Tally the lines containing "gran" in this data. Respond with the tally alone.

● Saved entries:
§ §
/-- The port attempts CXL at 128 GT/s (R202). -/
def attempt128 (port : Nat) (s : State) : State := toRecovery port (s.modPort port (fun p => { p with pending128 := true }))

/-- Meaning of CXL128_ATTEMPT (R202): within the tick in which its last condition becomes true; a port that has made none by the tick's
end makes it then. -/
def execCxl128Attempt (port : Nat) (s : State) : Out :=
  whenWf s (decide (port < 128)) (onlyIf (s.fabricOn && (s.port port).may128) (attempt128 port) s)

/-- The attempts that are due at a tick boundary (R202). -/
def attemptsDue (s : State) : State := forEach (s.portsWhere Port.may128) attempt128 s

/-- Meaning of CXL128_FAILED (R203): the link is back in L0 at a lower rate. -/
def execCxl128Failed (port : Nat) (rate : BitVec 3) (s : State) : Out :=
  whenWf s (decide (port < 128)) (onlyIf (s.fabricOn && (s.port port).pending128 && decide (rate.toNat < 6))
    (fun t => t.modPort port (fun p => { p with pending128 := false, failed128 := true, ltssm := .L0, rate := rate })) s)

/-- Whether a host's configuration request is served on a port (R220). -/
def State.configReaches (s : State) (port : Nat) : Bool :=
  s.fabricOn && (s.port port).upstream && (s.port port).inL0 && !s.dev.retryStatus

/-- Meaning of YALKEL_DVSEC_WRITE (R200): bit 1 is partner_cxl128. -/
def execYalkelDvsecWrite (port : Nat) (value : BitVec 32) (s : State) : Out :=
  whenWf s (decide (port < 128)) (onlyIf (s.configReaches port)
    (writePartner128 port value) s)

/-- Two decoder ranges share an address (R91). -/
def Decoder.overlaps (a b : Decoder) : Bool :=
  decide (a.base.toNat < b.base.toNat + b.size.toNat ∧ b.base.toNat < a.base.toNat + a.size.toNat)

/-- A commit of an HDM decoder (R79, R91): interleave ways of 1 to 16 in powers of two at 256 B to 16 KiB, else Commit Error; an
overlap with another committed decoder of the port's vPPBs raises the port event. -/
def commitDecoder (port vppb index : Nat) (d : Decoder) (s : State) : State :=
  let i := 4 * (17 * port + vppb) + index
  if 4 < d.w ∨ 6 < d.g then
    s.modPorts (fun p => { p with decoder := Tab.set p.decoder {} i { d with committed := false, error := true } })
  else
    let others := s.ports.decoder.filter (fun e => e.2.committed && decide (e.1 ≠ i ∧ e.1 / 68 = port))
    let s1 := s.modPorts (fun p => { p with decoder := Tab.set p.decoder {} i { d with committed := true, error := false } })
    if others.any (fun e => e.2.overlaps d) then portEvent port s1 else s1

/-- Meaning of HDM_DECODER_COMMIT. `ways` and `gran` are the exponents of R79; `position` is this device's place in the interleave set. -/
def execHdmDecoderCommit (port vppb index : Nat) (base size : BitVec 64) (ways gran : Nat) (dpaBase : BitVec 64) (position : Nat)
    (s : State) : Out :=
  whenWf s (decide (port < 128) && decide (vppb < 17) && decide (index < 4)) (onlyIf (s.configReaches port)
    (commitDecoder port vppb index { base := base, size := size, w := ways, g := gran, dpaBase := dpaBase,
                                     position := position % 2 ^ ways }) s)

/-- Meaning of CONFIG_REQUEST_RETRY (R220). -/
def execConfigRequestRetry (port : Nat) (s : State) : Out :=
  whenWf s (decide (port < 128)) (onlyIf (s.fabricOn && (s.port port).upstream && (s.port port).inL0 && s.dev.retryStatus)
    (fun t => t.modPort port (fun p => { p with cfgRetries := p.cfgRetries + 1 })) s)

/-- IDE fails on a port (R219): logged, and the device takes the link down. -/
def ideFails (port : Nat) (s : State) : State :=
  (takeLinkDown port (logFault 0x22 (port / 8) port 0 0 0 0 s)).modPort port (fun p => { p with ide := 3 })

/-- Meaning of IDE_FAILURE. -/
def execIdeFailure (port : Nat) (s : State) : Out :=
  whenWf s (decide (port < 128)) (onlyIf (s.fabricOn && (s.port port).upstream && (s.port port).inL0 &&
      ((s.port port).ide == 1 || (s.port port).ide == 2)) (ideFails port) s)

/-- Meaning of LOOPBACK_REQUEST (R251): a CXL or PCIe port follows, and its link has left L0; a trunk port ignores it. -/
def execLoopbackRequest (port : Nat) (s : State) : Out :=
  let p := s.port port
  whenWf s (decide (port < 128)) (onlyIf (s.fabricOn && (p.upstream || p.downstream) && !p.held &&
      decide (p.ltssm ≠ .detect ∧ p.ltssm ≠ .disabled))
    (fun t =>
      let t1 := if !p.inL0 then t else if p.upstream then upstreamDown port false t else downstreamDown port .loopback t
      t1.modPort port (fun q => { q with ltssm := .loopback })) s)

/-- The slot that powers a port's device is powered and out of PERST# (R222): a port without a slot needs none. -/
def State.slotReady (s : State) (p : Port) : Bool :=
  !p.entry.slotValid || ((s.chCopy p.entry.slot.toNat).pg && !(s.chCopy p.entry.slot.toNat).perst)

/-- A port may train (R220, R577): an UPSTREAM port from stage 3 on, a DOWNSTREAM one once SLOT_HOLD is low; never while held or
Disabled, or with a looped lane (R250, R259). DESIGN CHOICE (log 118): one looped lane keeps the whole port from training; the spec does not
say whether the other lanes may. -/
def State.mayTrain (s : State) (port : Nat) : Bool :=
  let p := s.port port
  s.fabricOn && decide (3 ≤ s.dev.stage.toNat) && !p.held && decide (p.ltssm ≠ .disabled) && !(p.lanes port).any (fun l => (s.lane l).loop != 0) &&
    (p.upstream || (p.downstream && !s.dev.slotHold && s.slotReady p))

/-- The n_fts of a port's lowest lane (R242). -/
def State.portFts (s : State) (port : Nat) : BitVec 8 := (((s.port port).lanes port).head?.map (fun l => (s.lane l).nFts)).getD 0

/-- A port reaches L0 (R203, R207, R220, R221, R226, R240): from Recovery, or after its link had left L0. -/
def reachL0 (port : Nat) (rate : BitVec 3) (width : BitVec 4) (cxl flit : Bool) (s : State) : State :=
  let p := s.port port
  let top := p.pending128 && rate == 6
  let s1 := s.modPort port (fun p => { p with
    ltssm := .L0, rate := rate, width := width, l0pWidth := 0, cxl := cxl, flit := flit, lost := false, l0sTx := false, lastTx := s.tick, ftsSent := s.portFts port,
    active128 := cxl && rate == 6, failed128 := p.failed128 || (p.pending128 && !top), pending128 := false,
    partner := if p.upstream then 4 else p.partner })
  let s2 := if p.rate = rate then s1 else equalisePort port p.rate rate s1
  if p.downstream then showBound port true s2 else s2

/-- What a port may negotiate (R198, R199, R202, R203, R205): its rate and width at most; flit mode on an UPSTREAM port, on a CXL link and
above 32 GT/s; CXL at 128 GT/s only by an attempt of R202 and while its conditions hold; no CXL where the entry forbids it. -/
def Port.mayRun (p : Port) (retry : Bool) (rate : BitVec 3) (width : BitVec 4) (cxl flit : Bool) : Bool :=
  decide (rate.toNat ≤ (if retry && p.upstream then 0 else p.entry.maxRate.toNat)) && !(cxl && p.entry.pcieOnly) &&
    (flit || (p.downstream && !cxl && decide (rate.toNat ≤ 4))) && !(cxl && rate == 6 && !((p.pending128 || p.active128) && p.entry.cxl128 && p.partner128)) &&
    decide (2 ≤ width.toNat ∧ width.toNat ≤ p.entry.width.toNat + 2)

/-- A flit-mode link in L0 changes its L0p width (R199, R205, log 84): the widths run down to x1, code 1. -/
def Port.mayL0p (p : Port) (rate : BitVec 3) (width : BitVec 4) (cxl flit : Bool) : Bool :=
  decide (p.ltssm = .L0) && p.entry.l0p && p.flit && flit && p.cxl == cxl && p.rate == rate &&
    decide (1 ≤ width.toNat ∧ width.toNat ≤ p.width.toNat)

/-- The L0p width that a width gives (R228): 0 at full width. -/
def Port.l0pOf (p : Port) (width : BitVec 4) : BitVec 4 := if width.toNat < p.width.toNat then width else 0

/-- A link changes its L0p width (R199): counted where it differs (R528). -/
def changeL0p (port : Nat) (width : BitVec 4) (s : State) : State :=
  if (s.port port).l0pOf width = (s.port port).l0pWidth then s
  else portCount port 9 1 (s.modPort port (fun p => { p with l0pWidth := p.l0pOf width }))

/-- Meaning of PORT_REACHES_L0. On a link in L0 it is a change of the L0p width (log 84). -/
def execPortReachesL0 (port : Nat) (rate : BitVec 3) (width : BitVec 4) (cxl flit : Bool) (s : State) : Out :=
  let p := s.port port
  whenWf s (decide (port < 128)) (onlyIf (s.fabricOn && p.mayL0p rate width cxl flit) (changeL0p port width)
    (onlyIf (s.mayTrain port && decide (p.ltssm ≠ .L0 ∧ p.ltssm ≠ .L0s) && p.mayRun s.dev.retryStatus rate width cxl flit)
      (reachL0 port rate width cxl flit) s))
§ §
● EXERCISE RESPONSE:
3